=== Exercise details ===
The lines from the start of the records below through the line containing "on one source. -/" are to be copied exactly, both ends included, with nothing added.

=== Exercise data ===
-- ==== Sys2Proof/Safety/Rules.lean ====
section
/-! DEFINITION. The tables of R50-R59, R83-R100 and R114-R119 as claims read them: for each instruction of classes 0 and 1 its
operands, the words of its result, and the conditions it raises. -/

namespace Sys2Proof.Machine

/-- An integer instruction: its operands, its lookahead if it is a long-latency one, and its result with OV and DZ (R43-R59). -/
structure IntRule where
  (d : OpD) (la : Option Nat) (g : Ready → Nat → IRes)

/-- Two sources of a type, and one. -/
def src2 (t : Ty) (a b : Opnd) : List (Opnd × Nat) := [(a, tyWords t), (b, tyWords t)]
/-- The rule of a binary operation on a type. -/
def binRule (t : Ty) (a b d : Opnd) (g : Nat → Nat → IRes) (la : Option Nat := none) : IntRule :=
  ⟨{ srcs := src2 t a b, dst := some (d, tyWords t) }, la, fun r l => g (r.val 0 l) (r.val 1 l)⟩
/-- The rule of a shift, whose second source is a word. -/
def shiftRule (t : Ty) (a b d : Opnd) (g : Nat → Nat → IRes) : IntRule :=
  ⟨{ srcs := [(a, tyWords t), (b, 1)], dst := some (d, tyWords t) }, none, fun r l => g (r.val 0 l) (r.val 1 l)⟩
/-- The rule of an operation on one source. -/
def unRule (t : Ty) (a d : Opnd) (g : Nat → IRes) : IntRule :=
  ⟨{ srcs := [(a, tyWords t)], dst := some (d, tyWords t) }, none, fun r l => g (r.val 0 l)⟩

/-- R50-R58. -/
def intRule : Instr → Option IntRule
  | .add f => some (binRule f.ty f.a f.b f.d (iadd f.ty f.sat))
  | .sub f => some (binRule f.ty f.a f.b f.d (isub f.ty f.sat))
  | .mul f => some (binRule f.ty f.a f.b f.d (imul f.ty f.sat))
  | .mulhi f => some (binRule f.ty f.a f.b f.d (imulhi f.ty))
  | .mad f => some ⟨{ srcs := src2 f.ty f.a f.b ++ [(f.c, tyWords f.ty)], dst := some (f.d, tyWords f.ty) }, none,
      fun r l => imad f.ty f.sat (r.val 0 l) (r.val 1 l) (r.val 2 l)⟩
  | .div f => some (binRule f.ty f.a f.b f.d (idiv f.ty) (some f.la.toNat))
  | .rem f => some (binRule f.ty f.a f.b f.d (irem f.ty) (some f.la.toNat))
  | .min f => some (binRule f.ty f.a f.b f.d (iminOf f.ty))
  | .max f => some (binRule f.ty f.a f.b f.d (imaxOf f.ty))
  | .abs f => some (unRule f.ty f.a f.d (iabs f.ty f.sat))
  | .neg f => some (unRule f.ty f.a f.d (ineg f.ty f.sat))
  | .shl f => some (shiftRule f.ty f.a f.b f.d (ishl f.ty))
  | .shr f => some (shiftRule f.ty f.a f.b f.d (ishr f.ty))
  | .rot f => some (shiftRule f.ty f.a f.b f.d (irot f.ty))
  | .bfx f => some (shiftRule f.ty f.a f.b f.d (ibfx f.ty))
  | .and f => some (binRule f.ty f.a f.b f.d iand)
  | .or f => some (binRule f.ty f.a f.b f.d ior)
  | .xor f => some (binRule f.ty f.a f.b f.d ixor)
  | .andn f => some (binRule f.ty f.a f.b f.d (iandn f.ty))
  | .not f => some (unRule f.ty f.a f.d (inot f.ty))
  | .popc f => some (unRule f.ty f.a f.d (ipopc f.ty))
  | .clz f => some (unRule f.ty f.a f.d (iclz f.ty))
  | .brev f => some (unRule f.ty f.a f.d (ibrev f.ty))
  | .bfi f => some ⟨{ srcs := [(f.a, tyWords f.ty), (f.b, 1), (f.c, tyWords f.ty)], dst := some (f.d, tyWords f.ty) }, none,
      fun r l => ibfi f.ty (r.val 0 l) (r.val 1 l) (r.val 2 l)⟩
  | .lut3 f => some ⟨{ srcs := src2 f.ty f.a f.b ++ [(f.c, tyWords f.ty)], dst := some (f.d, tyWords f.ty) }, none,
      fun r l => ilut3 f.ty f.tbl (r.val 0 l) (r.val 1 l) (r.val 2 l)⟩
  | .sel f => some ⟨{ srcs := src2 f.ty f.a f.b, dst := some (f.d, tyWords f.ty), masked := true }, none,
      fun r l => ⟨if (r.x.d.mask f.m).getLsbD l then r.val 0 l else r.val 1 l, false, false⟩⟩
  | .mov f => some (unRule f.ty f.a f.d fun a => ⟨a, false, false⟩)
  | .lea f => some ⟨{ srcs := [(f.a, 2), (f.b, 1), (f.c, 1)], dst := some (f.d, 2) }, none,
      fun r l => ilea f.ty f.sh.val (r.val 0 l) (r.val 1 l) (r.val 2 l)⟩
  | .idx2 f => some ⟨{ srcs := [(f.a, 1), (f.b, 1), (f.c, 1)], dst := some (f.d, 1) }, none,
      fun r l => iidx2 f.lay (r.val 0 l) (r.val 1 l) (r.val 2 l)⟩
  | .movi f => some ⟨{ srcs := [], dst := some (f.d, tyWords f.ty) }, none, fun _ _ => ⟨immVal f.ty f.imm, false, false⟩⟩
  | .addi f => some (unRule f.ty f.a f.d fun a => iadd f.ty false a (immVal f.ty f.imm))
  | .muli f => some (unRule f.ty f.a f.d fun a => imul f.ty false a (immVal f.ty f.imm))
  | .andi f => some (unRule f.ty f.a f.d fun a => iand a (immVal f.ty f.imm))
  | .ori f => some (unRule f.ty f.a f.d fun a => ior a (immVal f.ty f.imm))
  | .xori f => some (unRule f.ty f.a f.d fun a => ixor a (immVal f.ty f.imm))
  | .shli f => some (unRule f.ty f.a f.d fun a => ishl f.ty a f.imm.toNat)
  | .shri f => some (unRule f.ty f.a f.d fun a => ishr f.ty a f.imm.toNat)
  | _ => none

/-- The words per lane of a destination. -/
def OpD.words (d : OpD) : Nat := (d.dst.map Prod.snd).getD 0
/-- The words of an integer result. -/
def IntRule.res (q : IntRule) (r : Ready) (l : Nat) : List Word := wordsOf q.d.words (q.g r l).val
/-- The lanes that raise DZ and OV and count (R48). -/
def IntRule.dz (q : IntRule) (r : Ready) : Mask := raised r fun l => (q.g r l).dz
def IntRule.ov (q : IntRule) (r : Ready) : Mask := raised r fun l => (q.g r l).ov

/-- R53: sum or difference, and the bit that goes back to the mask. -/
def carryRule : Instr → Option (CarryF × (Nat → Nat → Nat → Nat × Bool))
  | .addcy f => some (f, iaddcy f.ty)
  | .subbw f => some (f, isubbw f.ty)
  | _ => none

/-- An instruction whose result is a mask: its sources, the mask register, the mask, and the floating flags of each lane. -/
structure MaskRule where
  (srcs : List (Opnd × Nat)) (m : MReg) (v : Ready → Mask) (fl : Ready → Nat → Nat := fun _ _ => 0)

/-- R56, R59, R85, R114. -/
def maskRule : Instr → Option MaskRule
  | .cmp f => some { srcs := src2 f.ty f.a f.b, m := f.m, v := fun r => maskWhere r.em fun l => icmp f.ty f.cond (r.val 0 l) (r.val 1 l) }
  | .cmpi f => some { srcs := [(f.a, tyWords f.ty)], m := f.m, v := fun r => maskWhere r.em fun l => icmp f.ty f.cond (r.val 0 l) (immCmp f.ty f.imm) }
  | .fcmp f => some { srcs := [(f.a, 1), (f.b, 1)], m := f.m, v := fun r => maskWhere r.em fun l => (fcmpV f.cond (r.fval .f32 0 l 0 f.na) (r.fval .f32 1 l 0 f.nb)).1, fl := fun r l => (fcmpV f.cond (r.fval .f32 0 l 0 f.na) (r.fval .f32 1 l 0 f.nb)).2 }
  | .mand f => some { srcs := [], m := f.d, v := fun r => r.x.d.mask f.a &&& r.x.d.mask f.b }
  | .mor f => some { srcs := [], m := f.d, v := fun r => r.x.d.mask f.a ||| r.x.d.mask f.b }
  | .mxor f => some { srcs := [], m := f.d, v := fun r => r.x.d.mask f.a ^^^ r.x.d.mask f.b }
  | .mnot f => some { srcs := [], m := f.d, v := fun r => ~~~r.x.d.mask f.a }
  | _ => none

/-- A floating instruction: its operands, its lookahead if it is a long-latency one, the words of its result, and the flags that a
lane raises (R81). -/
structure FpRule where
  (d : OpD) (la : Option Nat) (res : Ready → Nat → List Word) (fl : Ready → Nat → Nat)

/-- A rule whose result is one register with its flags. -/
def fpRule1 (srcs : List (Opnd × Nat)) (d : Opnd) (n : Nat) (g : Ready → Nat → FRes) (la : Option Nat := none) : FpRule :=
  ⟨{ srcs := srcs, dst := some (d, n) }, la, fun r l => wordsOf n (g r l).val, fun r l => (g r l).flags⟩
/-- A rule whose result is several words. -/
def fpRuleN (srcs : List (Opnd × Nat)) (d : Opnd) (n : Nat) (g : Ready → Nat → List Nat × Nat) : FpRule :=
  ⟨{ srcs := srcs, dst := some (d, n) }, none, fun r l => (g r l).1.map fun v => BitVec.ofNat 32 v, fun r l => (g r l).2⟩
/-- A rule of R89 for one source. -/
def sfuRule (f : SfuF) (g : FFmt → FVal → FRes) : FpRule :=
  fpRule1 [(f.a, 1)] f.d 1 (fun r l => perElem f.ty fun i => g (fmtOf f.ty) (r.fval f.ty 0 l i f.na)) (some f.la.toNat)
/-- A rule of R84. -/
def fminRule (f : FMinF) (g : FFmt → FVal → FVal → FRes) : FpRule :=
  fpRule1 [(f.a, 1), (f.b, 1)] f.d 1 fun r l => perElem f.ty fun i =>
    g (fmtOf f.ty) (r.fval f.ty 0 l i f.na) (r.fval f.ty 1 l i f.nb)
/-- A rule of R83 for two sources. -/
def farRule (f : FArF) (g : FFmt → Mode → FVal → FVal → FRes) : FpRule :=
  fpRule1 (fArSrcs f) f.d 1 fun r l => perElem f.ty fun i =>
    g (fmtOf f.ty) (r.fArMode f l i) (r.fval f.ty 0 l i f.na) (r.fval f.ty 1 l i f.nb)

/-- R83-R100. -/
def fpRule : Instr → Option FpRule
  | .fadd f => some (farRule f faddV)
  | .fsub f => some (farRule f fun k m a b => faddV k m a (subSign b))
  | .fmul f => some (farRule f fmulV)
  | .fma f => some (fpRule1 [(f.a, 1), (f.b, 1), (f.c, 1)] f.d 1 fun r l => perElem f.ty fun i =>
      fmaV (fmtOf f.ty) (fmode r.x f.rnd 32 0) (r.fval f.ty 0 l i f.na) (r.fval f.ty 1 l i f.nb) (r.fval f.ty 2 l i f.nc))
  | .fmin f => some (fminRule f fun k => fminV k false)
  | .fmax f => some (fminRule f fun k => fminV k true)
  | .fminn f => some (fminRule f fun k => fminnV k false)
  | .fmaxn f => some (fminRule f fun k => fminnV k true)
  | .fclass f => some (fpRule1 [(f.a, 1)] f.d 1 fun r l =>
      ⟨if elems f.ty = 2 then
          fclassV (fmtOf f.ty) (elem f.ty (r.val 0 l) 0) + 2 ^ 16 * fclassV (fmtOf f.ty) (elem f.ty (r.val 0 l) 1)
        else fclassV (fmtOf f.ty) (r.val 0 l), 0⟩)
  | .frnd f => some (fpRule1 [(f.a, 1)] f.d 1 fun r l => perElem f.ty fun i =>
      frndV (fmtOf f.ty) (fmode r.x f.rnd 32 0) (r.fval f.ty 0 l i f.na))
  | .fdot2 f => some (fpRule1 [(f.a, 1), (f.b, 1), (f.c, 1)] f.d 1 fun r l =>
      fdot2V (fmode r.x f.rnd 32 0) (r.fval f.ty 0 l 0 f.na) (r.fval f.ty 0 l 1 f.na) (r.fval f.ty 1 l 0 f.nb)
        (r.fval f.ty 1 l 1 f.nb) ((fdec f32 (r.val 2 l)).negIf f.nc))
  | .rcp f => some (sfuRule f frcpV)
  | .rsqrt f => some (sfuRule f frsqrtV)
  | .sqrt f => some (sfuRule f fsqrtV)
  | .exp2 f => some (sfuRule f fexp2V)
  | .log2 f => some (sfuRule f flog2V)
  | .sin f => some (sfuRule f fun k v => fsinV k true v)
  | .cos f => some (sfuRule f fun k v => fsinV k false v)
  | .tanh f => some (sfuRule f ftanhV)
  | .fdiv f => some (fpRule1 [(f.a, 1), (f.b, 1)] f.d 1 (fun r l => perElem f.ty fun i =>
      fdivV (fmtOf f.ty) (r.fval f.ty 0 l i f.na) (r.fval f.ty 1 l i f.nb)) (some f.la.toNat))
  | .cvt f => some (fpRule1 ([(f.a, if f.src.wide then 2 else 1)] ++ if f.rnd = .rs then [(f.z, 1)] else []) f.d
      (if f.dst.wide then 2 else 1) fun r l => cvtV f.dst f.src (fmode r.x f.rnd 32 (r.val 1 l)) f.sat f.na (r.val 0 l))
  | .cvtpk f => some (fpRule1 ([(f.a, 1), (f.b, 1)] ++ if f.rnd = .rs then [(f.z, 1)] else []) f.d 1 fun r l =>
      let e0 := cvtV (pkFmt f.fmt) .f32 (fmode r.x f.rnd 16 (r.val 2 l)) f.sat f.na (r.val 0 l)
      let e1 := cvtV (pkFmt f.fmt) .f32 (fmode r.x f.rnd 16 (r.val 2 l / 2 ^ 16)) f.sat f.nb (r.val 1 l)
      ⟨e0.val + 2 ^ pkBits f.fmt * e1.val, e0.flags ||| e1.flags⟩)
  | .unpk f => some (fpRule1 [(f.a, 1)] f.d 1 fun r l => unpkV f.fmt f.e.val (r.val 0 l))
  | .rng f => some ⟨{ srcs := [(f.a, 4)], dst := some (f.d, 4) }, some f.la.toNat, fun r l =>
      (philox r.x.d.csrs.rngk.toNat (r.word 0 0 l).toNat (r.word 0 1 l).toNat (r.word 0 2 l).toNat (r.word 0 3 l).toNat).map
        fun v => BitVec.ofNat 32 v, fun _ _ => 0⟩
  | .smxStep f => some (fpRuleN [(f.a, 1), (f.b, 1), (f.c, 1)] f.d 4 fun r l => smxStepV (r.val 0 l) (r.val 1 l) (r.val 2 l))
  | .smxMerge f => some (fpRuleN [(f.a, 3), (f.b, 3)] f.d 3 fun r l =>
      smxMergeV (r.word 0 0 l).toNat (r.word 0 1 l).toNat (r.word 0 2 l).toNat (r.word 1 0 l).toNat (r.word 1 1 l).toNat
        (r.word 1 2 l).toNat)
  | .smxNorm f => some (fpRule1 [(f.a, 1), (f.b, 1)] f.d 1 fun r l => smxNormV (r.val 0 l) (r.val 1 l))
  | .rope f => some (fpRuleN [(f.a, 2), (f.b, 1), (f.c, 1)] f.d 2 fun r l =>
      ropeV (r.word 0 0 l).toNat (r.word 0 1 l).toNat (r.val 1 l) (r.val 2 l))
  | .dpmul f => some (fpRule1 [(f.a, 1), (f.b, 1), (f.c, 1)] f.d 1 fun r l => perElem f.ty fun i =>
      dpmulV (fmtOf f.ty) (fmode r.x f.rnd 32 0) (r.fval f.ty 0 l i f.na) (r.val 1 l / 2 ^ (8 * i)) (r.fval f.ty 2 l i f.nc))
  | _ => none

/-- A cross-lane instruction, or one whose result is the same in every lane: its operands, the lanes that supply them, the
further words that a lane reads, the words of its result, and the flags that a lane raises. -/
structure LaneRule where
  (d : OpD) (only : Who → Mask) (acc : Who → OwnOf) (res : Ready → Nat → List Word) (fl : Ready → Nat → Nat)

/-- Every lane, and the participants of a member field (R115). -/
def anyLane : Who → Mask := fun _ => 0xFFFFFFFFFFFFFFFF
def partOf (m : Members) : Who → Mask := fun x => participants x x.st.em m
/-- Nothing is read beside the operands. -/
def noAcc : Who → OwnOf := fun _ _ _ => OwnAcc.none
/-- The lowest participant's word of `b` is read, and no other lane's (R116). -/
def lowAcc (b : Opnd) : Who → OwnOf := fun _ r l => if l = r.low then ⟨false, srcAddrs r.x b 1 l, []⟩ else OwnAcc.none
/-- All four lanes of a lane's slice are read (R119). -/
def sliceAcc (a : Opnd) (n : Nat) : Who → OwnOf := fun x _ l =>
  ⟨false, (List.range 4).flatMap fun i => srcAddrs x a n (l / 4 * 4 + i), []⟩

/-- The rule of a fold (R118). -/
def foldRule (f : FoldF) (g : Ready → Nat → FRes) : LaneRule :=
  ⟨{ srcs := [(f.a, tyWords f.ty)], dst := some (f.d, tyWords f.ty) }, partOf f.mem, noAcc, fun r l => wordsOf (tyWords f.ty) (g r l).val,
    fun r _ => (r.fold f.op f.ty (lanesOf r.em)).flags⟩

/-- The running sums of R119, and the flags of their additions. -/
def csampRun (r : Ready) : List (Nat × Nat) × Nat :=
  csampSums (((lanesOf r.em).map fun l => (l, csampWeight (r.val 0 l))).map fun p => (p.1, p.2.1)) 0 0

/-- R114-R119. -/
def laneRule : Instr → Option LaneRule
  | .mpop f => some ⟨{ srcs := [], dst := some (f.d, 1), masked := true }, anyLane, noAcc, fun r _ =>
      [BitVec.ofNat 32 (lanesOf (r.x.d.mask f.a &&& fullMask r.x.width)).length], fun _ _ => 0⟩
  | .mffs f => some ⟨{ srcs := [], dst := some (f.d, 1), masked := true }, anyLane, noAcc, fun r _ =>
      [match lowLane (r.x.d.mask f.a &&& fullMask r.x.width) with
        | some l => BitVec.ofNat 32 l
        | none => 0xFFFFFFFF], fun _ _ => 0⟩
  | .vote f => some ⟨{ srcs := [], dst := some (f.d, if f.mode = .mask then 2 else 1), masked := true }, partOf f.mem, noAcc,
      fun r _ => voteV f.mode r.em (r.em &&& r.x.d.mask f.p), fun _ _ => 0⟩
  | .shfl f => some ⟨{ srcs := [(f.a, tyWords f.ty), (f.b, 1), (f.c, tyWords f.ty)], dst := some (f.d, tyWords f.ty) }, partOf f.mem, noAcc,
      fun r l => r.pick (tyWords f.ty) l (shflLane f.mode l (r.val 1 l)), fun _ _ => 0⟩
  | .bcast f => some ⟨{ srcs := [(f.a, tyWords f.ty), (f.b, 1), (f.c, tyWords f.ty)], dst := some (f.d, tyWords f.ty), carry := [1] },
      partOf f.mem, lowAcc f.b, fun r l => r.pick (tyWords f.ty) l (r.val 1 r.low), fun _ _ => 0⟩
  | .scan f => some (foldRule f fun r l => r.fold f.op f.ty ((lanesOf r.em).filter fun k => decide (k ≤ l)))
  | .redux f => some (foldRule f fun r _ => r.fold f.op f.ty (lanesOf r.em))
  | .csamp f => some ⟨{ srcs := [(f.a, 1), (f.b, 1)], dst := some (f.d, 1), carry := [1] }, partOf f.mem, lowAcc f.b,
      fun r _ => word1 (csampDraw (csampRun r).1 (r.val 1 r.low)),
      fun r l => (csampRun r).2 ||| if ((lanesOf r.em).map fun l => (l, csampWeight (r.val 0 l))).any fun p => p.1 == l && p.2.2 then fIV else 0⟩
  | .matchx f => some ⟨{ srcs := [(f.a, tyWords f.ty)], dst := some (f.d, 2) }, partOf f.mem, noAcc,
      fun r l => maskWords (maskWhere r.em fun k => r.val 0 k == r.val 0 l), fun _ _ => 0⟩
  | .plpk f => some ⟨{ srcs := [(f.a, 16)], dst := some (f.d, (f.b1.val + 2) / 2) }, anyLane, sliceAcc f.a 16, fun r l =>
      (List.range ((f.b1.val + 2) / 2)).map fun p =>
        let i := 2 * p + l % 4 / 2
        if i < f.b1.val + 1 then wordOfBits fun k => (r.planElem l (32 * (l % 2) + k)).getLsbD i else 0, fun _ _ => 0⟩
  | .plunpk f => some ⟨{ srcs := [(f.a, (f.b1.val + 2) / 2)], dst := some (f.d, 16) }, anyLane, sliceAcc f.a ((f.b1.val + 2) / 2),
      fun r l => (List.range 16).map fun k => wordOfBits fun i => decide (i < f.b1.val + 1) && r.planBit l i (16 * (l % 4) + k),
      fun _ _ => 0⟩
  | _ => none

end Sys2Proof.Machine
end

=== Result of the exercise ===
-- ==== Sys2Proof/Safety/Rules.lean ====
section
/-! DEFINITION. The tables of R50-R59, R83-R100 and R114-R119 as claims read them: for each instruction of classes 0 and 1 its
operands, the words of its result, and the conditions it raises. -/

namespace Sys2Proof.Machine

/-- An integer instruction: its operands, its lookahead if it is a long-latency one, and its result with OV and DZ (R43-R59). -/
structure IntRule where
  (d : OpD) (la : Option Nat) (g : Ready → Nat → IRes)

/-- Two sources of a type, and one. -/
def src2 (t : Ty) (a b : Opnd) : List (Opnd × Nat) := [(a, tyWords t), (b, tyWords t)]
/-- The rule of a binary operation on a type. -/
def binRule (t : Ty) (a b d : Opnd) (g : Nat → Nat → IRes) (la : Option Nat := none) : IntRule :=
  ⟨{ srcs := src2 t a b, dst := some (d, tyWords t) }, la, fun r l => g (r.val 0 l) (r.val 1 l)⟩
/-- The rule of a shift, whose second source is a word. -/
def shiftRule (t : Ty) (a b d : Opnd) (g : Nat → Nat → IRes) : IntRule :=
  ⟨{ srcs := [(a, tyWords t), (b, 1)], dst := some (d, tyWords t) }, none, fun r l => g (r.val 0 l) (r.val 1 l)⟩
/-- The rule of an operation on one source. -/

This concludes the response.